Your instructions
Give again, word for word, every line below from the one that has "have hout' := exec_encode_output" through the one that has "exact .inr ⟨r.1, p, q, by", both included, and no others.

——————

/-- However ENCODE ends past its start check, the OUT_LEN bytes at DST_ADDR are the first of its whole stream. -/
theorem exec_encode_output (h : s.phase = .idle) (hm : s.mem.wf = true) (hl : s.cfg.legal = true)
    (hfit : s.RegionsFit s.dstCap) (ht : exec .encode s = .next t) :
    t.memReadList s.dstAddr t.outLen.toNat = bytesOfStream (streamBits s.emissions) t.outLen.toNat := by
  obtain ⟨⟨-, -, -, -, -, -, hdst, -, -⟩, -⟩ := noCommandWritesAnOperand .encode s t ht
  rw [exec_encode_started h (State.startCheck_of_fit hl hfit)] at ht
  rw [← hdst]
  refine (State.runEngine_ends (P := s.Encoding) (Q := fun u => u.phase = .idle ∧ u.memReadList u.dstAddr u.outLen.toNat =
    bytesOfStream (streamBits s.emissions) u.outLen.toNat) State.Encoding.phase_ne_idle And.left (fun henc => ?_) _
    (.started hl) ht).2
  exact (henc.engineStep hl hfit).imp_right fun hend => ⟨hend.phase, henc.engineStep_output hm hend.phase⟩

end

/-- Settles O31: the two runs stand alike in every row, and what each has written is the beginning of the same stream. -/
theorem encodeDependsOnlyOnItsInput : Obligations.EncodeDependsOnlyOnItsInput := by
  intro s s' t t' h h' hm hm' hcfg hl hcap hfit hfit' hlen hsrc ht ht'
  have htask : s.SameTask s' := ⟨hcfg, hl, hcap, hfit, hfit', hlen, hsrc⟩
  have hout := exec_encode_output h hm hl hfit ht
  have hout' := exec_encode_output h' hm' htask.legal' hfit' ht'
  have hemit : s.emissions = s'.emissions := by rw [State.emissions, State.emissions, hcfg, hsrc]
  rw [exec_encode_started h (State.startCheck_of_fit hl hfit)] at ht
  rw [exec_encode_started h' (State.startCheck_of_fit htask.legal' hfit'), ← hlen] at ht'
  have hview := (State.EncodesAlike.started htask).runEngine htask _ (.started hl) (.started htask.legal') ht ht'
  have hlen' : t.outLen = t'.outLen := (congrArg State.outLen hview :)
  refine ⟨(congrArg State.err hview :), (congrArg State.errInfo hview :), hlen', (congrArg State.codeCount hview :),
    (congrArg State.pacc hview :), (congrArg State.pnb hview :), (congrArg State.dict hview :),
    (congrArg State.srcPos hview :), ?_⟩
  rw [hout, hout', hemit, hlen']

/-! ### The rows of DECODE (R151) -/

/-- DEC_TEST ends the command exactly at the target (R150). -/
theorem State.decTestStep_end {s : State} (h : s.outLen = s.targetLen) : s.decTestStep = s.complete := if_pos h

theorem State.decTestStep_more {s : State} (h : s.outLen ≠ s.targetLen) : s.decTestStep = { s with phase := .decRead } :=
  if_neg h

theorem State.decReadStep_ok {s t : State} {c : Code} (h : s.unpackRead s.readWidth = .ok (c, t)) :
    s.decReadStep = { t with code := c, phase := .decClassify } := by
  rw [State.decReadStep, h]

theorem State.decReadStep_truncated {s : State} (h : 8 * s.srcLen.toNat < s.bitsIn + s.readWidth) :
    s.decReadStep = s.raise (Err.truncated s.readWidth) := by
  rw [State.decReadStep, State.unpackRead_truncated h]

/-- Everything DEC_READ can do. -/
theorem State.decReadStep_cases (s : State) :
    (∃ e, s.decReadStep = s.raise e) ∨
      ∃ c p q, s.decReadStep =
        { s with code := c, srcPos := p, srcBit := q, codeCount := s.codeCount + 1, phase := .decClassify } := by
  cases h : s.unpackRead s.readWidth with
  | error e => exact .inl ⟨e, by rw [State.decReadStep, h]⟩
  | ok r =>
    obtain ⟨-, -, p, q, hframe⟩ := State.unpackRead_ok h
    exact .inr ⟨r.1, p, q, by rw [State.decReadStep_ok h, hframe]⟩

theorem State.decClassifyStep_clear {s : State} (hctrl : s.acfg.ctrl = true) (hc : s.code = clearCode) :
    s.decClassifyStep = { s with dict := [], prevValid := false, phase := .decTest } :=
  if_pos ⟨hctrl, hc⟩

theorem State.decClassifyStep_end {s : State} (hctrl : s.acfg.ctrl = true) (hc : s.code = endCode) :
    s.decClassifyStep = s.raise (Err.length s.code) := by
  rw [State.decClassifyStep, if_neg (by rw [hc]; exact fun h => absurd h.2 (by decide)), if_pos ⟨hctrl, hc⟩]

/-- The code in hand is no control code, so it is a data code (R143). -/
def State.HasData (s : State) : Prop := s.acfg.ctrl = true → s.code ≠ clearCode ∧ s.code ≠ endCode

theorem State.HasData.decClassifyStep_full {s : State} (h : s.HasData) (hctrl : s.acfg.ctrl = true)
    (hfull : s.dsize = s.acfg.maxSize) : s.decClassifyStep = s.raise (Err.corrupt s.code) := by
  rw [State.decClassifyStep, if_neg fun hx => (h hx.1).1 hx.2, if_neg fun hx => (h hx.1).2 hx.2,
    if_pos ⟨hctrl, decide_eq_true hfull⟩]

/-- A data code that has no string ends the command, whether the table is full or not. -/
theorem State.HasData.decClassifyStep_error {s : State} (h : s.HasData) (hstr : s.codeString = .error (Err.corrupt s.code)) :
    s.decClassifyStep = s.raise (Err.corrupt s.code) := by
  rw [State.decClassifyStep, if_neg fun hx => (h hx.1).1 hx.2, if_neg fun hx => (h hx.1).2 hx.2, hstr]
  split <;> rfl

theorem State.HasData.decClassifyStep_ok {s : State} (h : s.HasData) (hroom : s.dsize < s.acfg.maxSize) {str : List Byte}
    (hstr : s.codeString = .ok str) : s.decClassifyStep = { s with seq := str, phase := .decWrite } := by
  rw [State.decClassifyStep, if_neg fun hx => (h hx.1).1 hx.2, if_neg fun hx => (h hx.1).2 hx.2,
    if_neg (by rw [State.isFull_eq_false hroom.ne]; exact fun hx => Bool.noConfusion hx.2), hstr]

/-- Everything DEC_CLASSIFY can do. -/
theorem State.decClassifyStep_cases (s : State) :
    (∃ e, s.decClassifyStep = s.raise e) ∨
      ∃ d v str p, s.decClassifyStep = { s with dict := d, prevValid := v, seq := str, phase := p } ∧
        (p = .decTest ∨ p = .decWrite) := by
  unfold State.decClassifyStep
  split
  · exact .inr ⟨_, _, _, _, rfl, .inl rfl⟩
  · split
    · exact .inl ⟨_, rfl⟩
    · split
      · exact .inl ⟨_, rfl⟩
      · split
        · exact .inl ⟨_, rfl⟩
        · exact .inr ⟨_, _, _, _, rfl, .inr rfl⟩

theorem State.decWriteStep_past {s : State} (h : s.targetLen.toNat < s.outLen.toNat + s.seq.length) :
    s.decWriteStep = s.raise (Err.length s.code) := if_pos h

theorem State.decWriteStep_fits {s : State} (h : s.outLen.toNat + s.seq.length ≤ s.targetLen.toNat) :
    s.decWriteStep = { s.putBytes s.seq with phase := .decGrow } := if_neg (Nat.not_lt.2 h)

theorem State.decInsert_room {s : State} (hv : s.prevValid = true) (h : s.dsize < s.acfg.maxSize) :
    s.decInsert = s.insert s.prev (s.seq.headD 0) := if_pos ⟨hv, h⟩

theorem State.decInsert_first {s : State} (hv : s.prevValid = false) : s.decInsert = s :=
  if_neg fun h => by rw [hv] at h; exact Bool.noConfusion h.1

/-- The insertion of R149 changes only the table. -/
theorem State.decInsert_frame (s : State) : ∃ d, s.decInsert = { s with dict := d } := by
  unfold State.decInsert
  split
  · exact ⟨_, rfl⟩
  · exact ⟨s.dict, rfl⟩

/-- DEC_GROW whose insertion fills the table under CTRL = 0 mirrors the encoder's reset (R149). -/
theorem State.decGrowStep_reset {s : State} {d : List Entry} (hins : s.decInsert = { s with dict := d })
    (hctrl : s.acfg.ctrl = false) (hfull : s.acfg.firstFree + d.length = s.acfg.maxSize) :
    s.decGrowStep = { s with dict := [], prev := s.code, prevValid := false, phase := .decTest } := by
  rw [State.decGrowStep, hins]
  exact if_pos ⟨hctrl, decide_eq_true hfull⟩

/-- Any other DEC_GROW keeps the table it has grown, and the code in hand becomes the previous one. -/
theorem State.decGrowStep_keep {s : State} {d : List Entry} (hins : s.decInsert = { s with dict := d })
    (h : s.acfg.ctrl = true ∨ s.acfg.firstFree + d.length ≠ s.acfg.maxSize) :
    s.decGrowStep = { s with dict := d, prev := s.code, prevValid := true, phase := .decTest } := by
  rw [State.decGrowStep, hins]
  refine if_neg fun hx => ?_
  rcases h with h | h
  · exact Bool.noConfusion (h.symm.trans hx.1)
  · exact h (of_decide_eq_true hx.2)

/-- Everything DEC_GROW can do. -/
theorem State.decGrowStep_cases (s : State) :
    ∃ d v, s.decGrowStep = { s with dict := d, prev := s.code, prevValid := v, phase := .decTest } := by
  obtain ⟨d, hd⟩ := s.decInsert_frame
  rw [State.decGrowStep, hd]
  dsimp only
  split <;> exact ⟨_, _, rfl⟩

/-! ### The state past DEC_START (R141) -/

/-- DECODE after a start check that passes. -/
def State.decodeStarted (s : State) : State :=
  { (s.accept (encode .decode) .decStart).latchAndInit.packInit.unpackInit with prevValid := false, phase := .decTest }

theorem State.decStartStep_started {s : State} (h : s.startCheck s.targetLen = .ok ()) :
    (s.accept (encode .decode) .decStart).decStartStep = s.decodeStarted := by
  have hc : (s.accept (encode .decode) .decStart).startCheck s.targetLen = .ok () := h
  simp only [State.decStartStep, State.accept_targetLen, hc]
  rfl

/-- DECODE past its start check is the run of the engine from the started state. -/
theorem exec_decode_started {s : State} (h : s.phase = .idle) (hc : s.startCheck s.targetLen = .ok ()) :
    exec .decode s = s.decodeStarted.runEngine (5 * s.srcLen.toNat + 7) := by
  rw [exec_decode h, State.decodeBound, State.runEngine_busy (by decide : Phase.decStart ≠ .idle),
    State.engineStep_decStart (State.accept_phase _ _ _), State.decStartStep_started hc]

/-- Settles O33: with nothing to write the first DEC_TEST ends the command. -/
theorem decodeToNothingReadsNothing : Obligations.DecodeToNothingReadsNothing := by
  intro s h hl hfit htarget
  have hend : s.decodeStarted.engineStep = s.decodeStarted.complete := by
    rw [State.engineStep_decTest rfl, State.decTestStep_end htarget.symm]
  rw [exec_decode_started h (State.startCheck_of_fit hl hfit), State.runEngine_busy (by decide : Phase.decTest ≠ .idle), hend,
    State.runEngine_idle rfl]
  simp [State.complete, State.decodeStarted, State.ended, State.accept, State.packInit, State.unpackInit, State.latchAndInit, h]

/-! ### What DECODE leaves alone, however it ends (R148, R152) -/

/-- What DECODE past DEC_START leaves alone, with all else at its reset value. -/
def State.besideDecode (s : State) : State :=
  { State.reset with
    ie := s.ie, done := s.done, hit := s.hit, err := s.err, cfg := s.cfg, acfg := s.acfg, cmd := s.cmd, arg0 := s.arg0,
    arg1 := s.arg1, res := s.res, srcAddr := s.srcAddr, srcLen := s.srcLen, dstAddr := s.dstAddr, dstCap := s.dstCap,
    targetLen := s.targetLen, pacc := s.pacc, pnb := s.pnb, errInfo := s.errInfo, cur := s.cur, b := s.b, host := s.host,
    obs := s.obs, draws := s.draws }

/-- DECODE, written in `s₀`, has come to `s`, within its target. -/
structure State.Decoded (s₀ s : State) : Prop where
  beside : s.besideDecode = s₀.decodeStarted.besideDecode
  room : s.outLen.toNat ≤ s.targetLen.toNat
  memBut : SameMemoryBut s₀ s 0 s.outLen.toNat

/-- The phases of DECODE after its start: the target is not yet reached from DEC_READ to DEC_WRITE. -/
inductive State.DecodePhase (s : State) : Prop
  | test (hp : s.phase = .decTest)
  | read (hp : s.phase = .decRead) (hmore : s.outLen ≠ s.targetLen)
  | classify (hp : s.phase = .decClassify) (hmore : s.outLen ≠ s.targetLen)
  | write (hp : s.phase = .decWrite) (hmore : s.outLen ≠ s.targetLen)
  | grow (hp : s.phase = .decGrow)

/-- How DECODE, written in `s₀` and past its start check, can end: at its target, or with an error before it. -/
inductive State.DecodeEnd (s₀ : State) : State → Prop
  | completed {s : State} (h : s₀.Decoded s) (hend : s.outLen = s.targetLen) : DecodeEnd s₀ s.complete
  | failed {s : State} (h : s₀.Decoded s) (hmore : s.outLen ≠ s.targetLen) (e : Err) : DecodeEnd s₀ (s.raise e)

theorem State.Decoded.started (s : State) : s.Decoded s.decodeStarted where
  beside := rfl
  room := Nat.zero_le _
  memBut _ _ := rfl

section
variable {s₀ s t : State}

theorem State.Decoded.acfg (h : s₀.Decoded s) : s.acfg = s₀.cfg := (congrArg State.acfg h.beside :)
theorem State.Decoded.srcAddr (h : s₀.Decoded s) : s.srcAddr = s₀.srcAddr := (congrArg State.srcAddr h.beside :)
theorem State.Decoded.srcLen (h : s₀.Decoded s) : s.srcLen = s₀.srcLen := (congrArg State.srcLen h.beside :)
theorem State.Decoded.dstAddr (h : s₀.Decoded s) : s.dstAddr = s₀.dstAddr := (congrArg State.dstAddr h.beside :)
theorem State.Decoded.targetLen (h : s₀.Decoded s) : s.targetLen = s₀.targetLen := (congrArg State.targetLen h.beside :)
theorem State.Decoded.err (h : s₀.Decoded s) : s.err = none := (congrArg State.err h.beside :)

——————

Answer to this task
  have hout' := exec_encode_output h' hm' htask.legal' hfit' ht'
  have hemit : s.emissions = s'.emissions := by rw [State.emissions, State.emissions, hcfg, hsrc]
  rw [exec_encode_started h (State.startCheck_of_fit hl hfit)] at ht
  rw [exec_encode_started h' (State.startCheck_of_fit htask.legal' hfit'), ← hlen] at ht'
  have hview := (State.EncodesAlike.started htask).runEngine htask _ (.started hl) (.started htask.legal') ht ht'
  have hlen' : t.outLen = t'.outLen := (congrArg State.outLen hview :)
  refine ⟨(congrArg State.err hview :), (congrArg State.errInfo hview :), hlen', (congrArg State.codeCount hview :),
    (congrArg State.pacc hview :), (congrArg State.pnb hview :), (congrArg State.dict hview :),
    (congrArg State.srcPos hview :), ?_⟩
  rw [hout, hout', hemit, hlen']

/-! ### The rows of DECODE (R151) -/

/-- DEC_TEST ends the command exactly at the target (R150). -/
theorem State.decTestStep_end {s : State} (h : s.outLen = s.targetLen) : s.decTestStep = s.complete := if_pos h

theorem State.decTestStep_more {s : State} (h : s.outLen ≠ s.targetLen) : s.decTestStep = { s with phase := .decRead } :=
  if_neg h

theorem State.decReadStep_ok {s t : State} {c : Code} (h : s.unpackRead s.readWidth = .ok (c, t)) :
    s.decReadStep = { t with code := c, phase := .decClassify } := by
  rw [State.decReadStep, h]

theorem State.decReadStep_truncated {s : State} (h : 8 * s.srcLen.toNat < s.bitsIn + s.readWidth) :
    s.decReadStep = s.raise (Err.truncated s.readWidth) := by
  rw [State.decReadStep, State.unpackRead_truncated h]

/-- Everything DEC_READ can do. -/
theorem State.decReadStep_cases (s : State) :
    (∃ e, s.decReadStep = s.raise e) ∨
      ∃ c p q, s.decReadStep =
        { s with code := c, srcPos := p, srcBit := q, codeCount := s.codeCount + 1, phase := .decClassify } := by
  cases h : s.unpackRead s.readWidth with
  | error e => exact .inl ⟨e, by rw [State.decReadStep, h]⟩
  | ok r =>
    obtain ⟨-, -, p, q, hframe⟩ := State.unpackRead_ok h
    exact .inr ⟨r.1, p, q, by rw [State.decReadStep_ok h, hframe]⟩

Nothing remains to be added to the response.